Caro direttore,
la questione dell’immigrazione continua a tenere banco e c’è molto disorientamento nel mondo cattolico per le polemiche suscitate da alcune dichiarazioni, per altro non così roboanti come in un primo momento si era fatto intendere, rilasciate da mons. Galantino — segretario generale della Cei — a diverse testate giornalistiche. Molti cattolici si sentono in imbarazzo e non riescono pienamente a connettere le parole del prelato con la propria fede, se non in forza di un moralistico richiamo all’accoglienza.
Eppure i due misteri della fede proclamati dal Catechismo di Pio X, certamente non un “galantiniano” di stretta osservanza, vertono proprio sull’Incarnazione e sulla Redenzione mediante la Passione, Morte e Resurrezione di Cristo. Paolo di Tarso, anch’egli difficilmente colluso con gli attuali “vertici ignavi” della Chiesa, spiegava l’Incarnazione come uno svuotamento (una kenosis) da parte del Figlio per accogliere in sé, nella propria soggettività di Verbo di Dio, la natura umana ferita assumendola, salvandola, sposandola. In poche parole non c’è famiglia, non c’è matrimonio, senza accoglienza dell’umanità. Propria e delle persone che amiamo.
Questo capopopolo della sinistra ecclesiale, di nome Galantino, sta quindi seguendo il Papa in un’opera educativa radicale: come si può pensare di sposarsi, di tornare alla sacralità del matrimonio e alla forza della famiglia, se non si coltiva l’accoglienza e la capacità di farsi servi, che è quella dinamica che ha permesso il matrimonio di Cristo con la nostra umanità e con la Chiesa? Come mai queste cose non si capiscono? Qualcuno può forse affermare che l’accoglienza sia un valore negoziabile mentre la famiglia no? Ma come si fa a sposarsi senza saper accogliere l’altro? Perché su questo tema non vediamo all’orizzonte un “Welcome day” che faccia eco ad altrettanto solenni e decisivi “Family Day”? Dov’è il popolo ultras della rete, dove sono i difensori della civiltà cristiana, dove i commentatori osannati e le zelanti star del cattolicesimo “autoconvocato”?

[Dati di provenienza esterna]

-- ==== Sys2Proof/Certificates/Slice0/Obligations.lean ====
section
/-!
DEFINITION. The statements of the model for the provers. The ranges of words named in a statement are those of
spec/'s register tables; a frame is stated by the record equation and the words it lists (Safety.lean).
-/

open Sys2Proof Sys2Proof.Machine Sys2Proof.Safety

/-! The step, the queue, and what every command does. -/

/-- A step runs the command at the front of the queue on the rest of the state; on an empty queue the block idles, which
is the model's choice (log entry 5). -/
def Obligations.StepRunsTheFrontCommand : Prop :=
  (∀ (s : State) (c : Instr) (q : List Instr), step { s with pending := c :: q } = exec c { s with pending := q }) ∧
  ∀ s : State, s.pending = [] → step s = .next s

/-- No command changes the queue of waiting commands. -/
def Obligations.CommandsLeaveTheQueue : Prop :=
  ∀ (c : Instr) (s t : State), exec c s = .next t → t.pending = s.pending

/-- Every command answers a next state in every state: none faults and none is refused. -/
def Obligations.CommandsGoOn : Prop := ∀ (c : Instr) (s : State), ∃ t, exec c s = .next t

/-- After every step the status fields agree with what they report: the range trackers in use with their peak, the arming
entries and the held clip factor, the links that HRT_BOOT shows, and the checkpoint drains in flight. -/
def Obligations.StatusFieldsFollow : Prop := ∀ s t : State, Follows s → step s = .next t → Follows t

/-- At reset the status fields agree with what they report. -/
def Obligations.StatusFieldsFollowAtReset : Prop := Follows State.reset

/-- At reset every field of every register reads its Reset value, and a field of a bank does at each index (R18); a
field for which the spec gives none reads 0, which for an owner's field is the model's choice (log entry 1). -/
def Obligations.RegistersAtReset : Prop :=
  ∀ f ∈ Reg.all, ∀ i, i < f.count → State.reset.rd f i = f.reset % 2 ^ f.len

/-- A field reads as what was last written to it, cut to its width; no other word, and no other bit of its words, changes,
and nothing but registers does. -/
def Obligations.FieldsReadBack : Prop :=
  ∀ (s : State) (f : Field) (i v : Nat), 0 < f.len →
    (s.wr f i v).rd f i = v % 2 ^ f.len ∧ s.wr f i v = { s with ctl := (s.wr f i v).ctl } ∧
    (∀ a, (∀ k, k < State.fieldWords f → a ≠ State.fieldAddr f i + 4 * k) → (s.wr f i v).word a = s.word a) ∧
    ∀ b, b < f.lo % 32 ∨ f.lo % 32 + f.len ≤ b →
      ((s.wr f i v).wordsAt (State.fieldAddr f i) (State.fieldWords f)).testBit b =
        (s.wordsAt (State.fieldAddr f i) (State.fieldWords f)).testBit b

/-! Register writes. -/

/-- A write by another than the owner has no effect and is denied (R16): nothing changes but the status that its path
carries, and a direct I3C write may count in BADFRAME of mailbox 0 (R367). A WRITE_REG that carries one is answered
KS_DENIED. -/
def Obligations.OtherAgentsWriteNothing : Prop :=
  (∀ (c : Instr) (w : Writer) (a : Nat) (s : State), writes c = some (w, a) → s.pathUp w = true → s.mayWrite w = false →
    ∃ t, exec c s = .next t ∧ t = { s with ctl := t.ctl, wres := .denied } ∧
      (∀ b, b ∉ statusWords → (w = .i3c → b ≠ 0x010000) → t.word b = s.word b) ∧
      (Follows s → (∀ d : Fin 2, s.trackers d < 2 ^ 7) → w ≠ .i3c → ∀ b, t.word b = s.word b)) ∧
  ∀ (s : State) (h : KHdr) (ws : List (Word × Word)), Reaches s h (.writeReg ws) →
    s.isOwner (ask h (.writeReg ws)).hdr.agent (ask h (.writeReg ws)).hdr.otok = false →
    exec (.writeReg h ws) s = .next (replied s (arrived s h (.writeReg ws)) h (.writeReg ws) .denied [])

/-! Power, reset, clocks and links. -/

/-- POWER_ON from Off, unless input protection latched, starts the module up in stage RAILS, and MOD_RESET_RELEASE from
reset in stage ROOT: the static address 0x38 + ADDR_SEL valid unless ADDR_SEL is 6, the boot number one higher, the Sprig
and Anvil rails up only with FLOW_OK, and everything else but flash and fuses at its reset value. -/
def Obligations.StartUp : Prop :=
  ∀ (s : State) (a b : BitVec 3),
    (s.pw.mode = .off → s.pw.latched = false → ∃ t, exec (.powerOn a b) s = .next t ∧ StartedUp s t 0 a b false) ∧
    (s.pw.mode = .held →
      ∃ t, exec .modResetRelease s = .next t ∧ StartedUp s t 1 s.pw.addrSel s.pw.slotId s.pw.flowOk)

/-- VIN_FAULT, PWR_EN_FALL and VIO_LOSS turn the module off, with every register at its Reset value; a fault of the input
is latched. MOD_RESET_ASSERT holds it in reset with its straps and FLOW_OK as they were. THERMTRIP resets every register
outside Hearth, and of what Hearth keeps powered (`hearthWord`) changes only HRT_AUX, both of whose functions are lost while
TRIPPED is set, and in OBSERVE and BSCAN the port, which closes and extends M3 (that SEC_LC and the Debug state then stand is
the model's choice, log entry 197); only PWR_EN ends a latched trip. -/
def Obligations.PowerOffResetAndTrip : Prop :=
  ∀ s : State,
    (∀ high, s.pw.mode ≠ .off → ∃ t, exec (.vinFault high) s = .next t ∧ Cleared s t { State.powerReset with latched := true }) ∧
    (∃ t, exec .pwrEnFall s = .next t ∧ Cleared s t State.powerReset) ∧
    (s.pw.mode ≠ .off → s.pw.mode ≠ .tripped → ∃ t, exec .vioLoss s = .next t ∧ Cleared s t State.powerReset) ∧
    (s.pw.mode = .on → ∃ t, exec .modResetAssert s = .next t ∧
      Cleared s t { State.powerReset with
        mode := .held, addrSel := s.pw.addrSel, slotId := s.pw.slotId, flowOk := s.pw.flowOk }) ∧
    (s.pw.mode = .tripped → (∃ t, exec .modResetAssert s = .next t ∧ t.pw.mode = .tripped ∧
      t.rdB Reg.HRT_AUX_TRIPPED 0 = true ∧ t.rd Reg.HRT_WAKE_CNT_COUNT 0 = 0 ∧ t.rdB Reg.HRT_I3C_DA_VALID 0 = false) ∧
      ∃ t, exec .vioLoss s = .next t ∧ RegsOnly s t []) ∧
    (s.pw.mode = .on → ∃ t, exec .thermtrip s = .next t ∧
      t = { State.offWith s.flash s.fuses with
        ctl := t.ctl, pending := s.pending, free := s.free, sec := { State.secReset with debug := s.sec.debug },
        pw := { State.powerReset with
          mode := .tripped, addrSel := s.pw.addrSel, slotId := s.pw.slotId, flowOk := s.pw.flowOk } } ∧
      t.rdB Reg.HRT_AUX_TRIPPED 0 = true ∧ t.rd Reg.HRT_AUX_FUNC0 0 = 0 ∧ t.rd Reg.HRT_AUX_FUNC1 0 = 0 ∧
      t.rd Reg.SEC_LC_PORT 0 = (if s.rd Reg.SEC_LC_PORT 0 = 3 then 3 else 0) ∧
      (∀ a, State.hearthWord a = true → a ∉ 0x000184 :: statusWords →
        s.rd Reg.SEC_LC_PORT 0 ∈ [0, 3] ∨ a ∉ [0x040000, 0x04020C] ∧ within 0x040160 32 a = false → t.word a = s.word a) ∧
      ∀ a, State.hearthWord a = false → a ∉ statusWords → t.word a = resetWord a)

Non sarà che, forse, si sta praticando un cristianesimo ridotto ad ideologia borghese così scrupolosamente cattolico da dimenticarsi di essere cristiano? Non sarà che la Chiesa sta correggendo delle storture terribili della fede e molti, come bambini capricciosi, vogliono continuare a giocare con quello che già sanno e che — alla fine — meno li disturba? Non è quella di questi giorni una presa di posizione pubblica e radicale che, lontana da ogni vagheggiato “autoridimensionamento” della Chiesa, la pone nuovamente al centro del dibattito civile italiano con la stessa prorompenza degli anni “ruiniani” della Cei? Non sono queste posizioni di Galantino quanto di più lontano dal cedere allo spirito del mondo e alle lusinghe del pensiero dominante?
Oppure il pensiero dominante è solo quello cosiddetto “di sinistra”, mentre a destra è esito di una speciale illuminazione dello Spirito Santo? Non è tutto questo una grande azione educativa di fondo che la Chiesa italiana offre in continuità con il Magistero degli ultimi sessant’anni? Non sarà che questo Papa eletto irregolarmente, complice di Scalfari, incline alle lusinghe e alla papolatria ci stia in realtà insegnando qualcosa che forse avevamo smarrito?
“Il diritto della persona ad emigrare — dicono i prelati “sinistri” del Vaticano — è iscritto tra i diritti umani fondamentali, con facoltà per ciascuno di stabilirsi dove crede più opportuno per una migliore realizzazione delle sue capacità e aspirazioni e dei suoi progetti”. E, rincarando la dose, aggiungono: “la grande questione morale su come stiano le cose da noi riguardo ai profughi, ai rifugiati, ai migranti ha un senso ancora più fondamentale: abbiamo veramente posto per Dio, quando Egli cerca di entrare da noi? Abbiamo tempo e spazio per Lui? Non è forse proprio Dio stesso ad essere respinto da noi quando respingiamo i migranti?”
Tutti virgolettati di matrice galantiniana contagiati da un furore ideologico filantropico e foriero di affermazioni “ingenerose” verso la politica, segni di ingerenza impropria di una Chiesa subalterna alla retorica e alla cultura buonista del potere dominante. Sì, tutto vero. Peccato però che l’autore di questi virgolettati si chiami Benedetto XVI. Anche lui, evidentemente, segretamente stregato dal terribile monsignore che — come dicono i suoi detrattori — domina con cipiglio duro la Cei e l’intera Chiesa italiana.